Im Lamaland scheint sich noch keine Lösung abzuzeichnen. Maduro haut jedenfalls derzeit wild um sich und schickte zuletzt ein paar US-Diplomaten heim ins Land der unbegrenzten ...
:(


Einige Pressestimmen:

Zitat

16.02.14 Proteste
Venezuela steht am Rande eines Bürgerkrieges

Die Proteste in Venezuela gegen die Regierung von Präsident Maduro eskalieren. Die Gegenreaktion ist von Gewalt und Propaganda geprägt. Das Land steht am Rande eines Bürgerkrieges. Von Tobias Käufer, Bogotá

Die Welt / weitere Info
.

Zitat

Proteste in Venezuela
"Die Unsicherheit macht uns fertig"

Seit Tagen gehen in Venezuela Studenten auf die Straße, um gegen die sozialistische Regierung von Präsident Maduro zu protestieren. Auch am Freitag blockierten hunderte von ihnen eine Autobahn, die Polizei setzte Tränengas ein. Bereits am Mittwoch waren zwei Demonstranten getötet worden.

Von Martin Polansky, ARD-Hörfunkstudio Mittelamerika
Stand: 15.02.2014 12:10 Uhr
Tagesschau.de /weiterlesen
.

Zitat

Venezuela
Tausende demonstrieren in Caracas
16.02.2014
Großkundgebungen, Zusammenstöße, und Tote gab es auch schon: Chavez-Nachfolger Maduro steht vor seiner bislang größten Herausforderung. Der Präsident behauptet, dass Kolumbien seine Finger im Spiel hat.

FAZ.net/weitere Info

9

Montag, 17. Februar 2014, 17:33

Diese Entwicklung war zu befürchten, als Maduro mit knappem umstrittenen Wahlergebnis das Erbe von Chavez übernahm.
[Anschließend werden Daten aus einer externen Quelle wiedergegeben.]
-- ==== Sys2Proof/Certificates/Slice0/Obligations.lean ====
section
/-! DEFINITION. The statements for the provers. `.next` answers of `exec` are given whole wherever a
record update says what changes: every field that the update does not name stays as it is. -/

open Sys2Proof Sys2Proof.Machine

/-! ### The step -/

/-- One step takes the command at the front of the queue and runs it on the state with the rest of
the queue; on an empty queue a microsecond passes, and where no claim is due by now nothing else changes
(logs 1, 2 and 3). What the passing of time does where one is due is ArmedClaimsAreGivenUp's. -/
def Obligations.StepRunsTheFrontCommand : Prop :=
  (∀ (c : Instr) (rest : List Instr) (s : State), s.pending = c :: rest →
    step s = exec c { s with pending := rest }) ∧
  (∀ s : State, s.pending = [] → s.quietUntil (s.clock + 1) →
    step s = .next { s with clock := s.clock + 1 })

/-- Every command answers a next state, and leaves the waiting commands as they are (log 1). -/
def Obligations.CommandsKeepTheWaitingCommands : Prop :=
  ∀ (c : Instr) (s : State), ∃ t, exec c s = .next t ∧ t.pending = s.pending

/-! ### Reset -/

/-- R40, R62, R85, R107, R160: what a hardware reset leaves; and R20: while RESET is asserted no
sample completes and no transition is counted, and its release takes the phases present, without a
count. That HARDWARE_RESET asserts RESET, which stays asserted until the release, and that a release
without it changes nothing, is log 6; that the clock and the ESTOP input are left is logs 2 and 7; the corner forces of the latest
sample record are log 23. -/
def Obligations.HardwareResetClearsTheBlocks : Prop :=
  (∀ s : State, ∃ t, exec .hardwareReset s = .next t ∧
    t.resetHeld = true ∧ t.clock = s.clock ∧ t.estop = s.estop ∧
    (∀ i, t.typeSlot i =
      { state := .absent, users := 0, faults := 0, active := none, waiting := none }) ∧
    t.board = { state := .noBoard, serial := 0, bypassLimit := 4, holdTime := 50 } ∧
    (∀ n, t.site n = none) ∧ t.period = .us1000 ∧
    (∀ z, t.holder z = none) ∧ t.queue = [] ∧
    (∀ h, t.monitor h =
      { state := .idle, claim := none, grantTime := none, slot := false, copy := none
        permit := false, stroke := none }) ∧
    (∀ h, t.permitOut h = false) ∧
    t.records = [] ∧ t.reserved = 0 ∧ t.attn = false ∧
    (∀ l, (t.link l).up = false ∧ (t.link l).out = [] ∧ (t.link l).tx = none ∧
      (t.link l).assembly = [] ∧ (t.link l).overrun = false) ∧
    (∀ h, (t.front h).corners.toList = List.replicate 4 { gain := 2048, held := 0, noiseRun := 0 } ∧
      (t.front h).noiseLimit = 1024 ∧ (t.front h).hysteresis = 50 ∧ (t.front h).stability = .ms100 ∧
      (t.front h).tare = { value := 0, candidate := 0, run := 0, state := .settling } ∧
      (t.front h).position = 0 ∧ (t.front h).homed = false ∧ (t.front h).encoderFault = false ∧
      (t.front h).periodFault = false ∧ (t.front h).heldCount = 0 ∧
      (t.front h).latest.gross = 0 ∧ (t.front h).latest.net = 0 ∧
      (t.front h).latest.position = 0 ∧ (t.front h).latest.tilt = none ∧
      (t.front h).latest.corners.toList = List.replicate 4
        { force := 0, saturated := false, noisy := false, noisyRun := false })) ∧
  (∀ s : State, s.resetHeld = true →
    (∀ phases : PerHead Phase, exec (.resetReleased phases) s = .next { s with
      resetHeld := false
      fronts :=
        ⟨{ s.front .h0 with phase := phases.h0 }, { s.front .h1 with phase := phases.h1 },
          { s.front .h2 with phase := phases.h2 }, { s.front .h3 with phase := phases.h3 }⟩ }) ∧
    (∀ h conv, exec (.sampleComplete h conv) s = .next s) ∧
    (∀ h seen, exec (.encoderTransition h seen) s = .next s)) ∧
  (∀ (phases : PerHead Phase) (s : State), s.resetHeld = false →
    exec (.resetReleased phases) s = .next s)

/-! ### Force and position sensing -/

/-- R7: the force of a corner that is not NOISY is the median times the gain over 4,096, rounded half
away from zero, of magnitude at most 8,388,480; a NOISY corner uses its held last value. -/
def Obligations.CornerForceRoundsHalfAwayFromZero : Prop :=
  ∀ (limit : Nat) (c : Corner) (v : Conversions), 1 ≤ c.gain → c.gain ≤ 65535 →
    (isNoisy limit v = false →
      (0 ≤ median v →
        4096 * cornerForce limit c v - 2048 ≤ median v * c.gain ∧
        median v * c.gain < 4096 * cornerForce limit c v + 2048) ∧
      (median v < 0 →
        4096 * cornerForce limit c v - 2048 < median v * c.gain ∧
        median v * c.gain ≤ 4096 * cornerForce limit c v + 2048) ∧
      (cornerForce limit c v).natAbs ≤ 8388480) ∧
    (isNoisy limit v = true → cornerForce limit c v = c.held)

/-- R3 to R6, R13: the median and the spread of a corner's sub-conversions, its classification, and
what it leaves of the held last value, the consecutive-noise run and the entry. -/
def Obligations.CornerIsClassified : Prop :=
  ∀ (limit : Nat) (c : Corner) (v : Conversions),
    let xs := [v.a.toInt, v.b.toInt, v.c.toInt]
    let after := cornerAfter limit c v
    let entry := cornerEntry limit c v
    (median v ∈ xs ∧ 2 ≤ xs.countP (fun x => decide (x ≤ median v)) ∧
      2 ≤ xs.countP (fun x => decide (median v ≤ x))) ∧
    ((∀ x ∈ xs, ∀ y ∈ xs, x - y ≤ spread v) ∧ (∃ x ∈ xs, ∃ y ∈ xs, x - y = spread v) ∧
      0 ≤ spread v ∧ spread v ≤ 1048575) ∧
    (entry.noisy = true ↔ (limit : Int) < spread v) ∧
    (entry.saturated = true ↔ ∃ x ∈ xs, x = -524288 ∨ x = 524287) ∧
    (entry.noisy = true → entry.force = c.held ∧ after.held = c.held ∧
      after.noiseRun = min (c.noiseRun + 1) 3) ∧
    (entry.noisy = false → after.noiseRun = 0) ∧
    (entry.noisy = false → entry.saturated = true → after.held = c.held) ∧
    (entry.noisy = false → entry.saturated = false → after.held = entry.force) ∧
    (entry.noisyRun = true ↔ after.noiseRun = 3) ∧
    entry.force = cornerForce limit c v ∧
    after.gain = c.gain

/-- R9: tilt is evaluated in APPROACH, ENGAGE, SEATING and HALTED, where gross force is at least the
tilt floor and above 0; it is the corner range times 1,000 over the gross force, rounded down. -/
def Obligations.TiltIsTheCornerRangePerMille : Prop :=
  ∀ (m : Monitor) (cs : PerCorner CornerEntry),
    let fs := [cs.c0.force, cs.c1.force, cs.c2.force, cs.c3.force]
    let evaluated := m.state = .approach ∨ m.state = .engage ∨ m.state = .seating ∨
      m.state = .halted
    (∀ w, m.copy = some w → evaluated → (w.fields.tiltFloor : Int) ≤ fs.sum → 0 < fs.sum →
      ∃ (i : Nat) (range : Int), tiltOf m cs = some i ∧
        (∀ x ∈ fs, ∀ y ∈ fs, x - y ≤ range) ∧ (∃ x ∈ fs, ∃ y ∈ fs, x - y = range) ∧
        i * fs.sum ≤ range * 1000 ∧ range * 1000 < (i + 1) * fs.sum) ∧
    (¬ evaluated → tiltOf m cs = none) ∧
    (∀ w, m.copy = some w → fs.sum < w.fields.tiltFloor ∨ fs.sum ≤ 0 → tiltOf m cs = none)

/-- R15: one step of the tare tracker. Its decision falls on the sample on which the run reaches N_s;
T is kept within the tare limit; and a sample completed in a stroke state leaves T as it is. -/
def Obligations.TareTrackerStep : Prop :=
  (∀ (t : Tare) (H N : Nat) (g : Int), t.run ≤ N →
    let u := t.step H N g
    let moved := (g - t.candidate).natAbs
    (H < moved → u = { t with candidate := g, run := 0, state := .settling }) ∧
    (moved ≤ H → t.run + 1 < N → u = { t with run := t.run + 1 }) ∧
    (moved ≤ H → t.run + 1 = N → 50000 < t.candidate.natAbs →
      u = { t with run := N, state := .outOfRange }) ∧
    (moved ≤ H → t.run + 1 = N → t.candidate.natAbs ≤ 50000 →
      u = { t with
        run := N, state := .stable
        value := if H < (t.candidate - t.value).natAbs then t.candidate else t.value }) ∧
    (moved ≤ H → t.run = N → u = t) ∧
    (t.value.natAbs ≤ 50000 → u.value.natAbs ≤ 50000)) ∧
  (∀ (s t : State) (h : Head) (conv : PerCorner Conversions),
    (s.monitor h).state.inStroke = true → exec (.sampleComplete h conv) s = .next t →
    (t.front h).tare.value = (s.front h).tare.value)

/-- R16: a restart sets the stability run to 0 and the state to SETTLING and leaves T and Q, in each
of its five cases; with the period unchanged there is none. -/
def Obligations.TareTrackerRestarts : Prop :=
  (∀ (f : FrontEnd) (p : Period) (st : HeadState) (r : SampleRecord), st.inStroke = false →
    r.anyNoisyRun = true ∨ r.anySaturated = true →
    f.track p st r = { f.tare with run := 0, state := .settling }) ∧
  (∀ (f : FrontEnd) (gains : PerCorner Nat) (noise hysteresis : Nat) (st : StabilityTime),
    (f.configure gains noise hysteresis st).tare = { f.tare with run := 0, state := .settling }) ∧
  (∀ (s : State) (p : Period) (h : Head), p ≠ s.period →
    ((s.setPeriod p).front h).tare = { (s.front h).tare with run := 0, state := .settling }) ∧
  (∀ s : State, s.setPeriod s.period = s) ∧
  (∀ (s : State) (h : Head) (c : Claim) (w : WorkingCopy) (k : Stroke) (cause : Cause)
    (further : List Cause), (s.monitor h).claim = some c → (s.monitor h).copy = some w →
    (s.monitor h).stroke = some k →
    ((s.abortStroke h cause further).state.front h).tare =
      { (s.front h).tare with run := 0, state := .settling } ∧
    ((s.giveVerdict h).state.front h).tare =
      { (s.front h).tare with run := 0, state := .settling })

/-- R1, R8, R13, R14, R101: a sample completed in IDLE, WAITING, ARMED or RETRACT is kept as the
latest sample record, steps or restarts the tare tracker, and is otherwise not acted on. -/
def Obligations.SampleOutsideAStroke : Prop :=
  ∀ (h : Head) (conv : PerCorner Conversions) (s : State), s.resetHeld = false →
    ((s.monitor h).state = .idle ∨ (s.monitor h).state = .waiting ∨ (s.monitor h).state = .armed ∨
      (s.monitor h).state = .retract) →
    let f := s.front h
    let entries := f.corners.zipWith (cornerEntry f.noiseLimit) conv
    let gross := entries.c0.force + entries.c1.force + entries.c2.force + entries.c3.force
    exec (.sampleComplete h conv) s = .next (s.setFront h { f with
      corners := f.corners.zipWith (cornerAfter f.noiseLimit) conv
      tare :=
        if entries.toList.any (fun e => e.noisyRun || e.saturated) then
          { f.tare with run := 0, state := .settling }
        else f.tare.step f.hysteresis (stabilitySamples s.period f) gross
      periodFault := false
      latest :=
        { head := h, corners := entries, gross := gross, net := gross - f.tare.value, tilt := none
          position := f.position, periodFault := f.periodFault } })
Mit Kapitalismus waren die Länder Südamerikas reich geworden ... das Gros der Bevölkerung aber ärmer. Der soziale Ansatz von Chavez kam da genau richtig. Übersehen hat er dabei, dass Ölreichtum keine Lebensmittel produziert.
Kapitalismus ganz ohne Marktregulierung vernachlässigt die Menschen, in deren Dienst er stehen sollte, Sozialismus, der den Markt völlig ignoriert, schafft das auch. So ist das mit den Ideologien :thumbdown:

10

Montag, 17. Februar 2014, 20:09

Fest steht, dass keiner der Regierungsmitglieder von Maduro freiwillig die Petrodollars aus der Hand geben wird. Und Maduro sollte eins bedenken:

Er hat nicht die Mehrheit, die Chavez einst hinter sich wusste. Viele Chavistas kehren ihm den Ruecken, weil sie ihn nicht fuer faehig halten. Und das will was heissen.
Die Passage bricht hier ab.